**PROBLEM STATEMENT:** Type out all the records once more, exactly.

──────────────────────────────

-- ==== Sys2Proof/Tests/Slice0.lean ====
section
/-! SUPPORT. The model's own tests. Expected values are the spec's: spec/95_test_vectors.md part 2 unless a
comment names another source. The witnesses at the end show, for each statement with hypotheses, a
state and operands that meet them together. -/

namespace Sys2Proof.Tests

open Sys2Proof.Machine

/-- The next state of an outcome, if it is one. -/
def nextOf (o : Host.Outcome State Fault Refusal) : Option State :=
  match o with
  | .next s => some s
  | _ => none

/-- The response bus after the request word is run as the first one after reset. -/
def responseTo (w : Nat) : Option Response :=
  (nextOf (step (State.reset.withFetchWord 72 w))).map State.rsp

/-- A small state: what the host has to do, its buffers and its calls. -/
def hostState (script : List HostStep) (byteBufs : List (List Byte)) (numBufs : List (List Word64))
    (calls : List Call) : State :=
  { State.reset with
    script := script, byteBufs := byteBufs, numBufs := numBufs, calls := calls, rsp := 0 }

/-! ## WellFormed: one check, and an ill-formed term that it refuses -/

theorem test_reserved_is_refused : ¬ Instr.reserved.WellFormed := by decide

theorem test_operation_is_well_formed : (Instr.f12Enc 0).WellFormed := by decide

/-! ## Decoding: each constructor by a word written out bit by bit from R40 to R42 -/

theorem test_decode_b64Enc :
    decode (0b000 * 2 ^ 64 + 0b111110) = .ok (.b64Enc 0b111110) := by decide

theorem test_decode_b64Dec :
    decode (0b001 * 2 ^ 64 + 0b00101101) = .ok (.b64Dec 0b00101101) := by decide

theorem test_decode_u12Enc :
    decode (0b010 * 2 ^ 64 + 0b010000000001) = .ok (.u12Enc 0b010000000001) := by decide

theorem test_decode_u12Dec :
    decode (0b011 * 2 ^ 64 + 0b01010001_01000001) = .ok (.u12Dec 0b01010001 0b01000001) := by decide

theorem test_decode_f12Enc :
    decode (0b100 * 2 ^ 64 + 0x3FF0000000000000) = .ok (.f12Enc 0x3FF0000000000000) := by decide

theorem test_decode_f12Dec :
    decode (0b101 * 2 ^ 64 + 0b01010001_01000001) = .ok (.f12Dec 0b01010001 0b01000001) := by decide

theorem test_decode_f12DecRaw :
    decode (0b110 * 2 ^ 64 + 0b010000000001) = .ok (.f12DecRaw 0b010000000001) := by decide

theorem test_decode_reserved : decode (0b111 * 2 ^ 64) = .ok .reserved := by decide

/-- Part 2.1, last row: ignored operand bits. -/
theorem test_decode_ignores_bits : decode 0x0FFFFFFFFFFFFFFC1 = .ok (.b64Enc 1) := by decide

/-- R40: a request has 67 bits. -/
theorem test_decode_refuses_wider : decode (2 ^ 67) = .error .widerThanRequest := by decide

/-! ## Each operation, by the spec's vectors -/

theorem test_b64Enc_63 : responseTo 0x0000000000000003F = some 0x0000000000000002F := by decide

theorem test_b64Enc_26 : responseTo 0x0000000000000001A = some 0x00000000000000061 := by decide

theorem test_b64Dec_underscore : responseTo 0x1000000000000005F = some 0x0000000000000003F := by
  decide

theorem test_b64Dec_equals_sign : responseTo 0x1000000000000003D = some 0x100000000000000FF := by
  decide

theorem test_u12Enc_order : responseTo 0x2ABCDEF0123456400 = some 0x00000000000005141 := by decide

theorem test_u12Dec_order : responseTo 0x3000000000000412F = some 0x0000000000000003F := by decide

/-- R67, R45: an invalid byte gives INVALID_SYMBOL and zeros above the 12 drawn bits. -/
theorem test_u12Dec_invalid (s : State) :
    exec (.u12Dec 0x3D 0x41) s = .next (s.respondDraw 12) ∧
      statusOf (s.respondDraw 12).rsp = 0b01 := ⟨rfl, by simp [Status.code]⟩

theorem test_f12Enc_minus_tenth : responseTo 0x4BFB999999999999A = some 0x0000000000B937554 := by
  decide

theorem test_f12Enc_minus_infinity : responseTo 0x4FFF0000000000000 = some 0x0000000000FFF2F2F := by
  decide

theorem test_f12Dec_symbols : responseTo 0x50000000000006742 = some 0x0BDF0800000000000 := by decide

/-- R92: an invalid byte gives INVALID_SYMBOL. -/
theorem test_f12Dec_invalid (s : State) :
    exec (.f12Dec 0x41 0x0A) s = .next (s.respondDraw 64) ∧
      statusOf (s.respondDraw 64).rsp = 0b01 := ⟨rfl, by simp [Status.code]⟩

theorem test_f12DecRaw_largest : responseTo 0x60000000000000FFF = some 0x0C1EF800000000000 := by
  decide

theorem test_f12DecRaw_zero_pattern : responseTo 0x60000000000000800 = some 0 := by decide

/-- Part 2.4: op 7 is the model's fault, and its mark is set. -/
theorem test_reserved_faults (s : State) :
    exec .reserved s = .fault (.illegalOp s.illegalOp) ∧ s.illegalOp.faulted = true := ⟨rfl, rfl⟩

/-- R19: the layout constants. -/
theorem test_layout_constants :
    mask 5 = 0x01F ∧ implicitBit = 0x020 ∧ maskAt 6 5 = 0x7E0 ∧ maskAt 1 11 = 0x800 ∧
      mask 6 = 0x03F ∧ minExponent = -32 ∧ maxExponent = 31 ∧
      signWidth + exponentWidth + fractionWidth = 12 := by decide

/-! ## The host's steps -/

/-- A DECODE call in its DATA phase on byte buffer 0, with its output in number buffer 0. -/
def dataCall (pos : Nat) (pending : Option Byte) (outCount sinceYield suspendCount total : Nat) :
    Call :=
  { Call.start .decode 0 total 0 0 suspendCount with
    pos := pos, processed := pos, pending := pending, outCount := outCount,
    sinceYield := sinceYield }

/-- R28, program P1: the first symbol goes to the lower address. -/
theorem test_slot_order :
    ((nextOf (step { hostState [.takePair 0 2] [[0, 0, 0, 0, 0, 0]] [] [] with
      rsp := 0x0000000000B937554 })).map State.byteBufs) =
      some [[0, 0, 0x75, 0x54, 0, 0]] := by decide

/-- Program P3, step 5: `D` completes the unit `CD`, whose value is 35 × 2^−33, and no yield. -/
theorem test_data_step_completes_unit :
    ((nextOf (step (hostState [.resume 0] [[0x43, 0x44, 0x45]] [[0]]
      [dataCall 1 (some 0x43) 0 1 3 3]))).map fun t => (t.numBufs, t.calls.map Call.returned)) =
      some ([[0x3E31800000000000]], [[]]) := by decide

──────────────────────────────

**SOLUTION TO THE PROBLEM:**
-- ==== Sys2Proof/Tests/Slice0.lean ====
section
/-! SUPPORT. The model's own tests. Expected values are the spec's: spec/95_test_vectors.md part 2 unless a
comment names another source. The witnesses at the end show, for each statement with hypotheses, a
state and operands that meet them together. -/

namespace Sys2Proof.Tests

open Sys2Proof.Machine

/-- The next state of an outcome, if it is one. -/
def nextOf (o : Host.Outcome State Fault Refusal) : Option State :=
  match o with
  | .next s => some s
  | _ => none

/-- The response bus after the request word is run as the first one after reset. -/
def responseTo (w : Nat) : Option Response :=
  (nextOf (step (State.reset.withFetchWord 72 w))).map State.rsp

/-- A small state: what the host has to do, its buffers and its calls. -/
def hostState (script : List HostStep) (byteBufs : List (List Byte)) (numBufs : List (List Word64))
    (calls : List Call) : State :=
  { State.reset with
    script := script, byteBufs := byteBufs, numBufs := numBufs, calls := calls, rsp := 0 }

/-! ## WellFormed: one check, and an ill-formed term that it refuses -/

theorem test_reserved_is_refused : ¬ Instr.reserved.WellFormed := by decide

theorem test_operation_is_well_formed : (Instr.f12Enc 0).WellFormed := by decide

/-! ## Decoding: each constructor by a word written out bit by bit from R40 to R42 -/

theorem test_decode_b64Enc :
    decode (0b000 * 2 ^ 64 + 0b111110) = .ok (.b64Enc 0b111110) := by decide

theorem test_decode_b64Dec :
    decode (0b001 * 2 ^ 64 + 0b00101101) = .ok (.b64Dec 0b00101101) := by decide

theorem test_decode_u12Enc :
    decode (0b010 * 2 ^ 64 + 0b010000000001) = .ok (.u12Enc 0b010000000001) := by decide

theorem test_decode_u12Dec :
    decode (0b011 * 2 ^ 64 + 0b01010001_01000001) = .ok (.u12Dec 0b01010001 0b01000001) := by decide

theorem test_decode_f12Enc :
    decode (0b100 * 2 ^ 64 + 0x3FF0000000000000) = .ok (.f12Enc 0x3FF0000000000000) := by decide

theorem test_decode_f12Dec :
    decode (0b101 * 2 ^ 64 + 0b01010001_01000001) = .ok (.f12Dec 0b01010001 0b01000001) := by decide

theorem test_decode_f12DecRaw :
    decode (0b110 * 2 ^ 64 + 0b010000000001) = .ok (.f12DecRaw 0b010000000001) := by decide

theorem test_decode_reserved : decode (0b111 * 2 ^ 64) = .ok .reserved := by decide

/-- Part 2.1, last row: ignored operand bits. -/
theorem test_decode_ignores_bits : decode 0x0FFFFFFFFFFFFFFC1 = .ok (.b64Enc 1) := by decide

/-- R40: a request has 67 bits. -/
theorem test_decode_refuses_wider : decode (2 ^ 67) = .error .widerThanRequest := by decide

/-! ## Each operation, by the spec's vectors -/

theorem test_b64Enc_63 : responseTo 0x0000000000000003F = some 0x0000000000000002F := by decide

theorem test_b64Enc_26 : responseTo 0x0000000000000001A = some 0x00000000000000061 := by decide

theorem test_b64Dec_underscore : responseTo 0x1000000000000005F = some 0x0000000000000003F := by
  decide

theorem test_b64Dec_equals_sign : responseTo 0x1000000000000003D = some 0x100000000000000FF := by
  decide

theorem test_u12Enc_order : responseTo 0x2ABCDEF0123456400 = some 0x00000000000005141 := by decide

theorem test_u12Dec_order : responseTo 0x3000000000000412F = some 0x0000000000000003F := by decide

/-- R67, R45: an invalid byte gives INVALID_SYMBOL and zeros above the 12 drawn bits. -/
theorem test_u12Dec_invalid (s : State) :
    exec (.u12Dec 0x3D 0x41) s = .next (s.respondDraw 12) ∧
      statusOf (s.respondDraw 12).rsp = 0b01 := ⟨rfl, by simp [Status.code]⟩

theorem test_f12Enc_minus_tenth : responseTo 0x4BFB999999999999A = some 0x0000000000B937554 := by
  decide

theorem test_f12Enc_minus_infinity : responseTo 0x4FFF0000000000000 = some 0x0000000000FFF2F2F := by
  decide

theorem test_f12Dec_symbols : responseTo 0x50000000000006742 = some 0x0BDF0800000000000 := by decide

/-- R92: an invalid byte gives INVALID_SYMBOL. -/
theorem test_f12Dec_invalid (s : State) :
    exec (.f12Dec 0x41 0x0A) s = .next (s.respondDraw 64) ∧
      statusOf (s.respondDraw 64).rsp = 0b01 := ⟨rfl, by simp [Status.code]⟩

theorem test_f12DecRaw_largest : responseTo 0x60000000000000FFF = some 0x0C1EF800000000000 := by
  decide

theorem test_f12DecRaw_zero_pattern : responseTo 0x60000000000000800 = some 0 := by decide

/-- Part 2.4: op 7 is the model's fault, and its mark is set. -/
theorem test_reserved_faults (s : State) :
    exec .reserved s = .fault (.illegalOp s.illegalOp) ∧ s.illegalOp.faulted = true := ⟨rfl, rfl⟩

/-- R19: the layout constants. -/
theorem test_layout_constants :
    mask 5 = 0x01F ∧ implicitBit = 0x020 ∧ maskAt 6 5 = 0x7E0 ∧ maskAt 1 11 = 0x800 ∧
      mask 6 = 0x03F ∧ minExponent = -32 ∧ maxExponent = 31 ∧
      signWidth + exponentWidth + fractionWidth = 12 := by decide

/-! ## The host's steps -/

/-- A DECODE call in its DATA phase on byte buffer 0, with its output in number buffer 0. -/
def dataCall (pos : Nat) (pending : Option Byte) (outCount sinceYield suspendCount total : Nat) :
    Call :=
  { Call.start .decode 0 total 0 0 suspendCount with
    pos := pos, processed := pos, pending := pending, outCount := outCount,
    sinceYield := sinceYield }

/-- R28, program P1: the first symbol goes to the lower address. -/
theorem test_slot_order :
    ((nextOf (step { hostState [.takePair 0 2] [[0, 0, 0, 0, 0, 0]] [] [] with
      rsp := 0x0000000000B937554 })).map State.byteBufs) =
      some [[0, 0, 0x75, 0x54, 0, 0]] := by decide

/-- Program P3, step 5: `D` completes the unit `CD`, whose value is 35 × 2^−33, and no yield. -/
theorem test_data_step_completes_unit :
    ((nextOf (step (hostState [.resume 0] [[0x43, 0x44, 0x45]] [[0]]
      [dataCall 1 (some 0x43) 0 1 3 3]))).map fun t => (t.numBufs, t.calls.map Call.returned)) =
      some ([[0x3E31800000000000]], [[]]) := by decide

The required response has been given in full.